● Task directions
Tally up the lines below with "outranked" in them. Answer with the number only.

● Provided material

-- ==== Sys2Proof/Machine/Sched.lean ====
section
/-! DEFINITION. The work distributor and the context scheduler: doorbells, launch records, placement and start of groups,
`SPAWN`, completion, time slices, save and restore (R39, R40, R52 to R58, R239 to R259, R342, R352, R353, R376). -/

namespace Sys2Proof.Machine

open Sys2Proof

/-! ### Kernel descriptors and launch records (R242, R243) -/

/-- The number in `n` bytes from offset `o` of a byte string. -/
def fieldAt (b : List Byte) (o n : Nat) : Nat := leNat ((b.drop o).take n)

/-- The fields of a kernel descriptor (R243). -/
def kdescOf (b : List Byte) : KDesc :=
  { entry := fieldAt b 0 4
    docent := if fieldAt b 4 4 = 0xFFFFFFFF then none else some (fieldAt b 4 4)
    minw := fieldAt b 8 1, maxw := fieldAt b 9 1, regs := fieldAt b 10 1, acc := fieldAt b 11 1
    gangs := fieldAt b 12 2
    quad := bitOf (fieldAt b 14 1) 0, barDie := bitOf (fieldAt b 14 1) 1, barPkg := bitOf (fieldAt b 14 1) 2
    barPod := bitOf (fieldAt b 14 1) 3
    scrc := fieldAt b 16 4, scrq := fieldAt b 20 4, priv := fieldAt b 24 4
    queues := (List.range (fieldAt b 15 1)).map fun n =>
      (fieldAt b (32 + 2 * n) 2 % 2048, bitOf (fieldAt b (32 + 2 * n) 2) 15) }

/-- A width of a descriptor. -/
def isWidth (n : Nat) : Bool := n == 8 || n == 16 || n == 32 || n == 64

/-- Whether the halfword of queue `n` keeps R243. -/
def qdescOk (quad : Bool) (nq h n : Nat) : Bool :=
  if n < nq then
    decide (1 ≤ h % 2048) && decide (h % 2048 ≤ 1024) && h / 2048 % 16 == 0 && (quad || !bitOf h 15)
  else h == 0

/-- Whether a descriptor keeps the table of R243. -/
def kdescOk (b : List Byte) : Bool :=
  let d := kdescOf b
  d.entry % 12 == 0 &&
    (match d.docent with
     | some x => x % 12 == 0
     | none => true) &&
    isWidth d.minw && isWidth d.maxw && decide (d.minw ≤ d.maxw) &&
    decide (8 ≤ d.regs) && decide (d.regs ≤ 128) && d.regs % 8 == 0 && decide (d.acc ≤ 16) &&
    decide (1 ≤ d.gangs) && decide (d.gangs ≤ if d.quad then 1536 else 384) &&
    fieldAt b 14 1 / 16 == 0 && decide (fieldAt b 15 1 ≤ 16) &&
    d.scrc % 512 == 0 && decide (d.scrc ≤ 1572864) &&
    d.scrq % 512 == 0 && decide (d.scrq ≤ 2097152) && (d.quad || d.scrq == 0) &&
    d.priv % 16 == 0 && decide (d.priv ≤ 65536) && fieldAt b 28 4 == 1 &&
    (List.range 16).all fun n => qdescOk d.quad (fieldAt b 15 1) (fieldAt b (32 + 2 * n) 2) n

/-- A launch record's fields but for its descriptor (R242). -/
structure LaunchRec where
  code : DWord
  args : DWord
  groups : Nat
  flags : Nat
  depAddr : DWord
  depVal : DWord
  doneAddr : DWord
  doneVal : DWord
  statAddr : DWord
  desc : List Byte
  deriving DecidableEq, Repr, Inhabited

/-- The fields of 128 record bytes. -/
def recordOf (b : List Byte) : LaunchRec :=
  let d (o : Nat) : DWord := BitVec.ofNat 64 (fieldAt b o 8)
  { code := d 0, args := d 8, groups := fieldAt b 16 4, flags := fieldAt b 20 4, depAddr := d 24, depVal := d 96
    doneAddr := d 104, doneVal := d 112, statAddr := d 120, desc := (b.drop 32).take 64 }

/-- Whether a record keeps R242 and its descriptor R243. -/
def recordOk (r : LaunchRec) : Bool :=
  r.code.toNat % 4096 == 0 && r.groups != 0 && r.flags / 4 == 0 && r.depAddr.toNat % 8 == 0 &&
    r.doneAddr.toNat % 8 == 0 && r.statAddr.toNat % 8 == 0 && kdescOk r.desc

/-! ### Queues and doorbells (R239 to R241, R246) -/

/-- Queue `q` of context `c`. -/
def queueOf (s : State) (c q : Nat) : LaunchQueue := nth (ctxOf s c).queues q

/-- The state with queue `q` of context `c` changed. -/
def modQ (s : State) (c q : Nat) (f : LaunchQueue → LaunchQueue) : State :=
  modCtx s c fun x => { x with queues := modifyAt x.queues q f }

/-- The address of the record a queue stands at (R240). -/
def headAddr (s : State) (c q : Nat) : Nat :=
  let x := queueOf s c q
  x.base + 128 * (x.head.toNat % x.size)

/-- The record a queue stands at. -/
def headRecord (s : State) (c q : Nat) : LaunchRec := recordOf (devRead s (headAddr s c q) 128)

/-- Whether a queue has a published record to examine and is not stopped. -/
def queueWaits (x : LaunchQueue) : Bool := x.head != x.tail && !x.stopped

/-- The record of a stopped queue (R240). -/
def queueRec (s : State) (c q : Nat) (val : DWord) : FaultRec :=
  { openRec s 4 1 c with data := val, aux := BitVec.ofNat 64 q }

/-- Whether a new tail stops its queue (R240): it is too far ahead, or it moves back. -/
def tailBad (x : LaunchQueue) (new : Word) : Bool :=
  decide (x.size < (new - x.head).toNat) || decide (2 ^ 31 ≤ (new - x.tail).toNat)

/-- The reloads that a doorbell write of a context starts (R246). -/
def reloadsOf (s : State) (c : Nat) : List Ev :=
  ((List.range 64).filter fun q => queueWaits (queueOf s c q) && !(queueOf s c q).depOk).map fun q => Ev.dependenceReload c q

/-- `DOORBELL_TAIL_WRITE` (R240): a write of `TAIL` of queue `q` of context `c`. A page of no context takes no effect. -/
def execDoorbellTailWrite (c q : Nat) (val : DWord) (s : State) : Host.Outcome State Fault Refusal :=
  if (ctxIndex s c).isNone ∨ 64 ≤ q then .next s
  else
    let x := queueOf s c q
    let new : Word := BitVec.setWidth 32 val
    let s1 :=
      if new = x.tail then s
      else if tailBad x new then
        postRecord (modQ s c q fun x => { x with stopped := true, stopHost := (dutyNow s c).getLsbD 5 }) c (queueRec s c q val) none
      else modQ s c q fun x => { x with tail := new }
    .next { s1 with agenda := s1.agenda ++ reloadsOf s1 c }

/-- A load of the dependence word: its value, 0 where it is not resident or not mapped, or a stall (R246, R339). It is 0 too behind
a leaf that another fault bars, and free in a poisoned frame or a block that cannot be decoded (DESIGN CHOICE, log entry 60). -/
def depLoad (s : State) (c : Nat) (a : DWord) : Nat ⊕ Hold :=
  let lost := (Config.freeDWord s.free 31).toNat
  if 2 ^ 57 ≤ a.toNat then .inl 0
  else match accessCtx s c a.toNat .load with
    | .stall h => .inr h
    | .lasting _ _ => .inl lost
    | .at pa ct leaf level pte =>
      if readFails s pa then .inl 0
      else match accUnder s [] 8 (.at pa ct leaf level pte) with
        | some bs => .inl (leNat bs)
        | none => .inl lost
    | _ => .inl 0

/-- What the load of a dependence word leaves: a failed read of host memory is counted (R358), a lasting error recorded (R354). -/
def depNote (s : State) (c : Nat) (a : DWord) : State :=
  if 2 ^ 57 ≤ a.toNat then s
  else match accessCtx s c a.toNat .load with
    | .at pa _ _ _ _ => devCount s pa
    | .lasting pa _ => devNote s c pa
    | _ => walkNote s c a.toNat

/-- What is done about a stalled access of the device itself: a kiln page is expanded (R346). -/
def pushStall (s : State) : Hold → State
  | .kiln c va => { s with agenda := s.agenda ++ [.kilnExpansion c va] }
  | _ => s

/-- Whether the dependence of a record holds (R246), or the stall of its load. One that breaks R242 is refused when it is
examined. -/
def depHolds (s : State) (c : Nat) (r : LaunchRec) : Bool ⊕ Hold :=
  if r.depAddr = 0 ∨ r.depAddr.toNat % 8 ≠ 0 then .inl true
  else match depLoad s c r.depAddr with
    | .inl x => .inl (decide (r.depVal.toNat ≤ x))
    | .inr h => .inr h

/-- `DEPENDENCE_RELOAD` (R246). -/
def execDependenceReload (c q : Nat) (s : State) : Host.Outcome State Fault Refusal :=
  if queueWaits (queueOf s c q) then
    let r := headRecord s c q
    match depHolds s c r with
    | .inl ok =>
      let s1 := devNote (modQ s c q fun x => { x with depOk := ok }) c (headAddr s c q)
      .next (if r.depAddr = 0 ∨ r.depAddr.toNat % 8 ≠ 0 then s1 else depNote s1 c r.depAddr)
    | .inr h => .next (pushStall s h)
  else .next s

/-! ### The status and completion words (R251) -/

/-- A write of the distributor: performed, dropped with a record, or stalled. -/
inductive DistWrite where
  | done (s : State)
  | stall (h : Hold)

/-- A store of a word through a context's tables, by the device: `none` where it cannot be performed. A poisoned frame counts so too,
though the list of R251 does not hold it (DESIGN CHOICE, log entry 60). -/
def devStore (s : State) (c : Nat) (a : DWord) (bs : List Byte) : Option DistWrite :=
  if a.toNat % 8 ≠ 0 ∨ 2 ^ 57 ≤ a.toNat then none
  else match accessCtx s c a.toNat .store with
    | .at pa _ _ _ pte => some (.done (performStore (orPte s pte 0x60) s.gangs.length pa bs))
    | .stall h => some (.stall h)
    | _ => none

/-- A write of a status or completion word; address 0 is none (R242, R251). -/
def distWrite (s : State) (c q cause : Nat) (a val : DWord) : DistWrite :=
  if a = 0 then .done s
  else match devStore s c a (leBytes 8 val.toNat) with
    | some w => w
    | none => .done (postRecord (walkNote s c a.toNat) c { openRec s 4 cause c with addr := a, aux := BitVec.ofNat 64 q } none)

/-! ### Examining a record (R244, R245, R250) -/

/-- Whether a launch of a descriptor is co-resident (R250). -/
def KDesc.coresident (d : KDesc) : Bool := d.barDie || d.barPkg || d.barPod

/-- The runs that a placement takes, and what its gangs take, join those of the package. -/
def placeMany (d : KDesc) : Nat → List Taken → List Run → Option (List (Nat × Placement))
  | 0, _, _ => some []
  | n + 1, ts, rs =>
    match placeGroup d true ts rs with
    | none => none
    | some x => (placeMany d n (x.2.gangs ++ ts) (x.2.runs ++ rs)).map fun rest => x :: rest

/-- The status that refuses a record, in the order 3, 4, 2, 1 (R245). -/
def refusal (r : LaunchRec) : Option Nat :=
  let d := kdescOf r.desc
  if !recordOk r then some 3
  else if (placeOn d false [] [] 0).isNone then some 4
  else if (placeOn d true [] [] 0).isNone then some 2
  else if d.coresident && (placeMany d r.groups [] []).isNone then some 1
  else none

/-- A record is accepted: its groups wait. -/
def acceptRecord (s : State) (c q : Nat) (r : LaunchRec) : State :=
  let d := kdescOf r.desc
  let l : Launch :=
    { ctx := c, queue := q, record := (queueOf s c q).head.toNat, code := r.code, args := r.args, groups := r.groups
      prio := r.flags % 4, doneAddr := r.doneAddr, doneVal := r.doneVal, statAddr := r.statAddr, desc := d
      acceptedAt := s.clk.toNat, aged := false, live := true, ended := false, tickets := 0 }
  { s with
    launches := s.launches ++ [l]
    waiting := s.waiting ++
      [{ launch := s.launches.length, index := 0, desc := d, code := r.code, args := r.args, child := none, depth := 1 }] }

/-- `HEAD` passes a record (R241). -/
def advanceHead (s : State) (c q : Nat) : State := modQ s c q fun x => { x with head := x.head + 1, depOk := false }

/-- `LAUNCH_RECORD_EXAMINE` (R241, R245): the record at `HEAD` is accepted, or refused with its status written. -/
def execLaunchRecordExamine (c q : Nat) (s : State) : Host.Outcome State Fault Refusal :=
  if (ctxIndex s c).isNone ∨ 64 ≤ q then .fault .noSuchStep
  else if !(queueWaits (queueOf s c q) && (queueOf s c q).depOk) then .next s
  else
    let r := headRecord s c q
    match refusal r with
    | none => .next (advanceHead (acceptRecord s c q r) c q)
    | some st =>
      match distWrite s c q 2 r.statAddr (BitVec.ofNat 64 st) with
      | .done s' => .next (advanceHead s' c q)
      | .stall h => .next (pushStall s h)

/-! ### Which context may run (R57) -/

/-- A context is ready while groups of it wait, for placement or saved. -/
def ctxReady (s : State) (c : Nat) : Bool :=
  (s.waiting.any fun w => (nth s.launches w.launch).ctx == c) || s.gangs.any fun g => g.ctx == c && g.status == .saved

/-- Whether a ready or running context of higher priority stands before context `c`. -/
def outranked (s : State) (c : Ctx) : Bool :=
  s.ctxs.any fun x => x.live && decide (c.prio < x.prio) && (x.running || ctxReady s x.num)

/-- Whether a ready context of the same priority that does not run has waited longer than context `c` (R57). -/
def laterInTurn (s : State) (c : Ctx) : Bool :=
  s.ctxs.any fun y => y.live && y.num != c.num && y.prio == c.prio && !y.running && ctxReady s y.num &&
    decide (y.sliceStart < c.sliceStart)

/-- Whether groups of context `c` may be placed: it is not being saved, nor saved, nor outranked, and where it does not run
yet it is next in turn. -/
def mayPlace (s : State) (c : Nat) : Bool :=
  let x := ctxOf s c
  !x.stopping && !outranked s x && (x.running || !laterInTurn s x) && !s.gangs.any fun g => g.ctx == c && g.status == .saved

/-! ### Placement (R247 to R250) -/

/-- The place of a waiting entry in the visiting order (R247, R256): record indices count as numbers, also across their wrap at 2^32
(DESIGN CHOICE, log entry 95: R247 does not speak of it). -/
def visitKey (s : State) (w : Waiting) : Nat :=
  let l := nth s.launches w.launch
  ((((3 - l.prio) * 64 + l.queue) * 4294967296 + l.record) * 2 + (if w.child.isSome then 1 else 0)) * 18446744073709551616 + w.index

/-- Whether an aged co-resident launch holds back a waiting entry (R247). Of two that would hold back each other, the one visited
first goes (DESIGN CHOICE, log entry 95). -/
def heldBack (s : State) (w : Waiting) : Bool :=
  let l := nth s.launches w.launch
  s.waiting.any fun x =>
    let y := nth s.launches x.launch
    x.launch != w.launch && x.child.isNone && y.aged && y.ctx == l.ctx && decide (l.prio ≤ y.prio) &&
      !(l.aged && w.child.isNone && decide (visitKey s w < visitKey s x))

/-- The places of the groups that a waiting entry puts down at once: all those of a co-resident launch, else one. -/
def placesOf (s : State) (w : Waiting) : Option (List (Nat × Placement)) :=
  let n := if w.desc.coresident && w.child.isNone then (nth s.launches w.launch).groups - w.index else 1
  placeMany w.desc n (allTaken s none) (allRuns s)

/-- Whether a waiting entry can be placed now. A child is placed also while its context is being saved: a pre-empted parent may wait for
its ticket (R256, R356; DESIGN CHOICE, log entry 97). -/
def placeable (s : State) (w : Waiting) : Bool :=
  (mayPlace s (nth s.launches w.launch).ctx || (w.child.isSome && (ctxOf s (nth s.launches w.launch).ctx).stopping)) &&
    !heldBack s w && (placesOf s w).isSome

/-- The first waiting entry of context `c`, in the visiting order, that can be placed. -/
def firstPlaceable (s : State) (c : Nat) : Option Nat :=
  ((List.range s.waiting.length).filter fun k =>
    (nth s.launches (nth s.waiting k).launch).ctx == c && placeable s (nth s.waiting k)).foldl (fun o k => match o with
      | none => some k
      | some j => if visitKey s (nth s.waiting k) < visitKey s (nth s.waiting j) then some k else some j) none

/-! ### Starting a group (R39, R40, R249, R253, R257, R259) -/

/-- The CSRs at gang start (R79). -/
def Csrs.start : Csrs :=
  { fpc := 0, srseed := 0, srcnt := 0, trapv := 0, tpc := 0, tcause := 0, taddr := 0, tdata := 0, pdadepth := 64
    towait := 0, mslot := [8, 8, 8, 8] }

● Response box
3